-- Opening Marker --

-- ==== Sys2Proof/Machine/Pins.lean ====
section
/-! DEFINITION. The balls of the package: the signal of each (R29, R30), its direction and domain (R31), the state of each group of
balls outside normal running (R34, R35), and the gates of the drives (R167 to R169). All are views: no command reads them. -/

namespace Sys2Proof.Machine

/-- The pins of a feed group, in the order of columns 5 to 19 (R30). -/
inductive FeedPin where
  | vf | gate | src | hg1 | lg1 | sw1 | bst1 | csp1 | csn1 | hg2 | lg2 | sw2 | bst2 | csp2 | csn2
  deriving DecidableEq, Repr

/-- The signals of the package (R31). -/
inductive Signal where
  | wfTx (n : Nat) | wfRx (n : Nat) | wfDe (n : Nat)
  | qspiClk (p : Nat) | qspiCsN (p : Nat) | qspiIo (p i : Nat)
  | canTx (n : Nat) | canRx (n : Nat) | suartTx (n : Nat) | suartRx (n : Nat)
  | pdHigh (d phase : Nat) | pdLow (d phase : Nat) | pdCurrent (d phase : Nat)
  | ethP (n : Nat) | ethN (n : Nat)
  | tck | tms | tdi | tdo | trstN | rstN | replaceN | pfWarnN
  | tamp (n : Nat) | hfxoIn | hfxoOut | lfxoIn | lfxoOut
  | rtdExc (n : Nat) | rtdSp (n : Nat) | rtdSn (n : Nat) | rtdFn (n : Nat)
  | meVoltage (port ch : Nat) | meCurrent (port ch : Nat) (negative : Bool)
  | ao (n : Nat) | dio (n : Nat) | pls (n : Nat) | ai (n : Nat)
  | feed (f : Nat) (pin : FeedPin) | fb33 | fb18 | fb08
  | vss | vssa | vbat | vhold | vdd33 | vdd08 | vdda18
  deriving DecidableEq, Repr

/-- The pins of a feed group in column order. -/
def feedPins : List FeedPin :=
  [.vf, .gate, .src, .hg1, .lg1, .sw1, .bst1, .csp1, .csn1, .hg2, .lg2, .sw2, .bst2, .csp2, .csn2]

/-- The north side: rows A to D (R30). -/
def northBall (r c : Nat) : Signal :=
  if r ≤ 3 then
    if c = 1 ∨ c = 26 then
      let p := c / 26
      if r = 1 then .qspiClk p else if r = 2 then .qspiCsN p else .qspiIo p 0
    else if r = 1 then .wfTx (c - 2) else if r = 2 then .wfRx (c - 2) else .wfDe (c - 2)
  else if c ≤ 3 then .qspiIo 0 c
  else if c ≤ 19 then (if c % 2 = 0 then .canTx ((c - 4) / 2) else .canRx ((c - 4) / 2))
  else if c ≤ 23 then (if c % 2 = 0 then .suartTx ((c - 20) / 2) else .suartRx ((c - 20) / 2))
  else .qspiIo 1 (27 - c)

/-- The east side: columns 23 to 26, rows E to AC (R30). -/
def eastBall (r c : Nat) : Signal :=
  let d := (r - 5) / 3
  let q := (r - 5) % 3
  let k := c - 23
  if r ≤ 16 then nth [Signal.vssa, .pdCurrent d q, .pdLow d q, .pdHigh d q] k .vss
  else if r = 17 then nth [.ethP 0, .ethN 0, .ethP 1, .ethN 1] k .vss
  else if r = 18 then nth [.tck, .tms, .tdi, .tdo] k .vss
  else if r = 19 then nth [.trstN, .rstN, .replaceN, .pfWarnN] k .vss
  else if r = 20 then nth [.tamp 0, .tamp 1, .vbat, .vss] k .vss
  else if r = 21 then nth [.hfxoIn, .hfxoOut, .vss, .vss] k .vss
  else nth [.lfxoIn, .lfxoOut, .vss, .vss] k .vss

/-- A metering port's balls: column 0, 1 or 2 of its three, row AG (0) to AD (3) (R30). -/
def meterBall (port k q : Nat) : Signal :=
  if k = 0 then .meVoltage port q
  else .meCurrent port (2 * (k - 1) + q / 2) (q % 2 == 1)

/-- The south side: rows AD to AG (R30). -/
def southBall (r c : Nat) : Signal :=
  let q := 26 - r
  if c ≤ 16 then nth [Signal.rtdExc (c - 1), .rtdSp (c - 1), .rtdSn (c - 1), .rtdFn (c - 1)] q .vss
  else if c ≤ 19 then meterBall 0 (c - 17) q
  else if c = 20 ∨ c = 24 then .vssa
  else if c ≤ 23 then meterBall 1 (c - 21) q
  else .ao (4 * (c - 25) + q)

/-- The west side: columns 1 to 4, rows E to AC (R30). -/
def westBall (r c : Nat) : Signal :=
  if c = 1 then .dio (r - 5)
  else if c = 2 then (if r ≤ 18 then .dio (r + 13) else .vss)
  else if c = 3 then (if r ≤ 20 then .pls (r - 5) else .vss)
  else if r ≤ 20 then .ai (r - 5) else .vssa

/-- The inner field: columns 5 to 22, rows E to AC (R30). -/
def innerBall (r c : Nat) : Signal :=
  if r = 5 then
    if c ≤ 19 then .feed 0 (nth feedPins (c - 5) .vf) else nth [.fb33, .fb18, .fb08] (c - 20) .vss
  else if r = 22 then (if c ≤ 19 then .feed 1 (nth feedPins (c - 5) .vf) else .vhold)
  else if r = 6 ∨ r = 21 then .vdd33
  else if c = 5 ∨ c = 22 then .vss
  else if r ≤ 18 then (if (r + c) % 2 = 0 then .vdd08 else .vss)
  else if r = 19 then .vdda18
  else .vssa

/-- The signal of the ball at row index `r` and column `c`, both from 1 to 26 (R29, R30). (DESIGN CHOICE, log entry 66) -/
def ballSignal (r c : Nat) : Option Signal :=
  if r < 1 ∨ 26 < r ∨ c < 1 ∨ 26 < c then none
  else if r ≤ 4 then some (northBall r c)
  else if 23 ≤ r then some (southBall r c)
  else if 23 ≤ c then some (eastBall r c)
  else if c ≤ 4 then some (westBall r c)
  else some (innerBall r c)

/-- The centre of a ball from the package centre, in half millimetres, to the right and upwards (R29). -/
def ballCentre (r c : Nat) : Int × Int := (2 * (c : Int) - 27, 27 - 2 * (r : Int))

/-- The directions of R31. -/
inductive Direction where
  | input | output | bidirectional | openDrain | analogIn | analogOut | analog | analogBidirectional
  deriving DecidableEq, Repr

/-- The direction of a signal; a supply ball has none (R31). -/
def Signal.direction : Signal → Option Direction
  | .wfTx _ | .wfDe _ | .canTx _ | .qspiClk _ | .qspiCsN _ | .suartTx _ | .pdHigh _ _ | .pdLow _ _ | .tdo | .rtdExc _ => some .output
  | .wfRx _ | .canRx _ | .suartRx _ | .tck | .tms | .tdi | .trstN | .rstN | .tamp _ | .pls _ => some .input
  | .qspiIo _ _ | .dio _ => some .bidirectional
  | .replaceN | .pfWarnN => some .openDrain
  | .pdCurrent _ _ | .ai _ | .rtdSp _ | .rtdSn _ | .rtdFn _ | .meVoltage _ _ | .meCurrent _ _ _ | .fb33 | .fb18 | .fb08 => some .analogIn
  | .ao _ => some .analogOut
  | .lfxoIn | .lfxoOut | .hfxoIn | .hfxoOut => some .analog
  | .ethP _ | .ethN _ => some .analogBidirectional
  | .feed _ .gate | .feed _ .hg1 | .feed _ .lg1 | .feed _ .hg2 | .feed _ .lg2 => some .output
  | .feed _ _ => some .input
  | .vss | .vssa | .vbat | .vhold | .vdd33 | .vdd08 | .vdda18 => none

/-- The supply domains of R31. -/
inductive Domain where
  | vdd33 | vdda18 | aon | feed (f : Nat) | supervisor | vhold
  deriving DecidableEq, Repr

/-- The supply domains of a signal; a supply ball has none (R31). -/
def Signal.domains : Signal → List Domain
  | .wfTx _ | .wfRx _ | .wfDe _ | .canTx _ | .canRx _ | .qspiClk _ | .qspiCsN _ | .qspiIo _ _ | .suartTx _ | .suartRx _ | .pdHigh _ _
  | .pdLow _ _ | .tck | .tms | .tdi | .tdo | .trstN | .rstN | .replaceN | .pfWarnN | .dio _ => [.vdd33]
  | .pdCurrent _ _ | .ethP _ | .ethN _ | .hfxoIn | .hfxoOut | .ai _ | .rtdExc _ | .rtdSp _ | .rtdSn _ | .rtdFn _ | .meVoltage _ _
  | .meCurrent _ _ _ => [.vdda18]
  | .tamp _ | .lfxoIn | .lfxoOut | .pls _ => [.aon]
  | .ao _ => [.vhold, .vdda18]
  | .feed f _ => [.feed f]
  | .fb33 | .fb18 | .fb08 => [.supervisor]
  | .vss | .vssa | .vbat | .vhold | .vdd33 | .vdd08 | .vdda18 => []

/-- The high-side command of a phase in clock cycle `n` after a compare point, with compare value `c` on a carrier of height `h`
that counts up or down from there (R167, R168). -/
def highCommand (up : Bool) (h c n : Nat) : Bool := if up then decide (h ≤ n + c) else decide (n < c)

/-- The off state that leaves the low sides on (R169); codes 2 and 3 act as ALL_OFF. -/
def State.offLow (s : State) (d : Nat) : Bool := s.fld (PD_CFG.OFF d) == 1

/-- The command of a gate `n` cycles after the latest compare point, or `n` cycles before it where `past` (R168, R169). -/
def State.gateCommand (s : State) (d phase : Nat) (low past : Bool) (n : Nat) : Bool :=
  let up := s.le.tick / s.halfPeriod d % 2 == 0
  let duties := if past then (s.drive d).before else s.duties d
  match duties with
  | none => low && s.offLow d
  | some l => highCommand (up != past) (1000 * s.halfPeriod d) (nth l phase 0) (if past then 1000 * s.halfPeriod d - n else n) != low

/-- A gate of a drive that is not in its off state, in the cycle of 10 ns that begins `n` cycles after the latest compare point:
high once its command has been on for the dead time, low at once (R168). -/
def State.gate (s : State) (d phase : Nat) (low : Bool) (n : Nat) : Bool :=
  (List.range (s.deadTime d + 1)).all fun j =>
    if j ≤ n then s.gateCommand d phase low false (n - j) else s.gateCommand d phase low true (j - n)

/-- A gate of a drive that entered its off state `n` cycles ago: low, but for the low sides under LOW_ON after the dead time
(R169). -/
def State.offGate (s : State) (d : Nat) (low : Bool) (n : Nat) : Bool := low && s.offLow d && decide (s.deadTime d ≤ n)

/-- The level that a DIO ball drives, none while it is an input (R34, R35). -/
def State.dioDrive (s : State) (n : Nat) : Option Bool :=
  if s.pwr.on && s.started && nth s.ana.dioOut n false then some (nth s.ana.dio n false) else none

/-- The code of an analogue output: 0 V or 0 mA in reset (R34, R35). -/
def State.aoCode (s : State) (n : Nat) : Nat := if s.pwr.on && s.started then nth s.ana.ao n 0 else 0

/-- The groups of R34. -/
inductive PinGroup where
  | fieldLinks | can | flash | serviceUart | pumpPwm | analogIn | rtdExcitation | analogOut | digitalIo | backbone | debug
  | replaceN | pfWarnN | alwaysOn | hfxo | feedSense
  deriving DecidableEq, Repr

/-- The states of R34's table; `programmed`: as the palette image and the block behind the balls have it. -/
inductive PinState where
  | txHighDeLow | txRecessive | clkLowCsHighIoPulledUp | csHigh | txHigh | drivenLow | drivesOff | highImpedanceBurdenOff
  | samplesInvalid | off | heldCurrent | zeroOut | holdLast | inputPullDown | outputsHold | silentHighImpedance | silent | tapByTrst
  | tapKept | released | low | active | running | supervised | unpowered | unpoweredHighImpedance | programmed
  deriving DecidableEq, Repr

/-- REPLACE_N by R508, for as long as the rails are good: a reset clears the causes and releases it, a failed boot test asserts it
before the start (R81). -/
def State.replaceLevel (s : State) : PinState := if s.replaceN then .released else .low

/-- The reset column of R34. (DESIGN CHOICE, log entry 66) -/
def State.pinReset (s : State) : PinGroup → PinState
  | .fieldLinks => .txHighDeLow
  | .can => .txRecessive
  | .flash => .clkLowCsHighIoPulledUp
  | .serviceUart => .txHigh
  | .pumpPwm => .drivenLow
  | .analogIn => .highImpedanceBurdenOff
  | .rtdExcitation => .off
  | .analogOut => .zeroOut
  | .digitalIo => .inputPullDown
  | .backbone => .silentHighImpedance
  | .debug => .tapByTrst
  | .replaceN => s.replaceLevel
  | .pfWarnN => if s.pwr.reg && !s.flag PWR_STAT.VHOLD_LOW && !s.flag PWR_STAT.PFW then .released else .low
  | .alwaysOn => .active
  | .hfxo => if s.flag SYS_CLK_STAT.HFXO_ON then .running else .off
  | .feedSense => .supervised

/-- The brown-stall column of R34. (DESIGN CHOICE, log entry 66) -/
def State.pinStall (s : State) : PinGroup → PinState
  | .fieldLinks => .txHighDeLow
  | .can => .txRecessive
  | .flash => .csHigh
  | .serviceUart => .txHigh
  | .pumpPwm => .drivesOff
  | .analogIn => .samplesInvalid
  | .rtdExcitation => .heldCurrent
  | .analogOut => .holdLast
  | .digitalIo => .outputsHold
  | .backbone => .silent
  | .debug => .tapKept
  | .replaceN => s.replaceLevel
  | .pfWarnN => .low
  | .alwaysOn => .active
  | .hfxo => if s.flag SYS_CLK_STAT.HFXO_ON then .running else .off
  | .feedSense => .supervised

/-- The VAULT column of R34. (DESIGN CHOICE, log entry 66) -/
def pinVault : PinGroup → PinState
  | .replaceN => .released
  | .pfWarnN => .released
  | .alwaysOn => .active
  | .hfxo => .off
  | .analogOut => .unpoweredHighImpedance
  | _ => .unpowered

/-- The state of a group of balls (R34); VAULT goes before reset, reset before brown stall (R35). The reset column holds until the
steward programmes the groups at the start tick, the brown-stall column until the LE resumes. While the rails are not on, only
VBAT is present. (DESIGN CHOICE, log entry 66) -/
def State.pins (s : State) (g : PinGroup) : PinState :=
  if !s.pwr.on then pinVault g
  else if !s.started then s.pinReset g
  else if s.pwr.stall || s.pwr.resume then s.pinStall g
  else match g with
    | .replaceN => s.replaceLevel
    | .pfWarnN => if s.flag PWR_STAT.PFW then .low else .released
    | .alwaysOn => .active
    | .feedSense => .supervised
    | .hfxo => if s.flag SYS_CLK_STAT.HFXO_ON then .running else .off
    | .serviceUart => if s.cp.cprst then .txHigh else .programmed
    | _ => .programmed

end Sys2Proof.Machine
end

-- Closing Marker --

* _TASK ITEM_:
Using the records above, restate word for word the lines from the one with "hfxo | feedSense" through the one with "drivesOff | highImpedanceBurdenOff", both included.

* _TASK RESULT_:
  | replaceN | pfWarnN | alwaysOn | hfxo | feedSense
  deriving DecidableEq, Repr

/-- The states of R34's table; `programmed`: as the palette image and the block behind the balls have it. -/
inductive PinState where
  | txHighDeLow | txRecessive | clkLowCsHighIoPulledUp | csHigh | txHigh | drivenLow | drivesOff | highImpedanceBurdenOff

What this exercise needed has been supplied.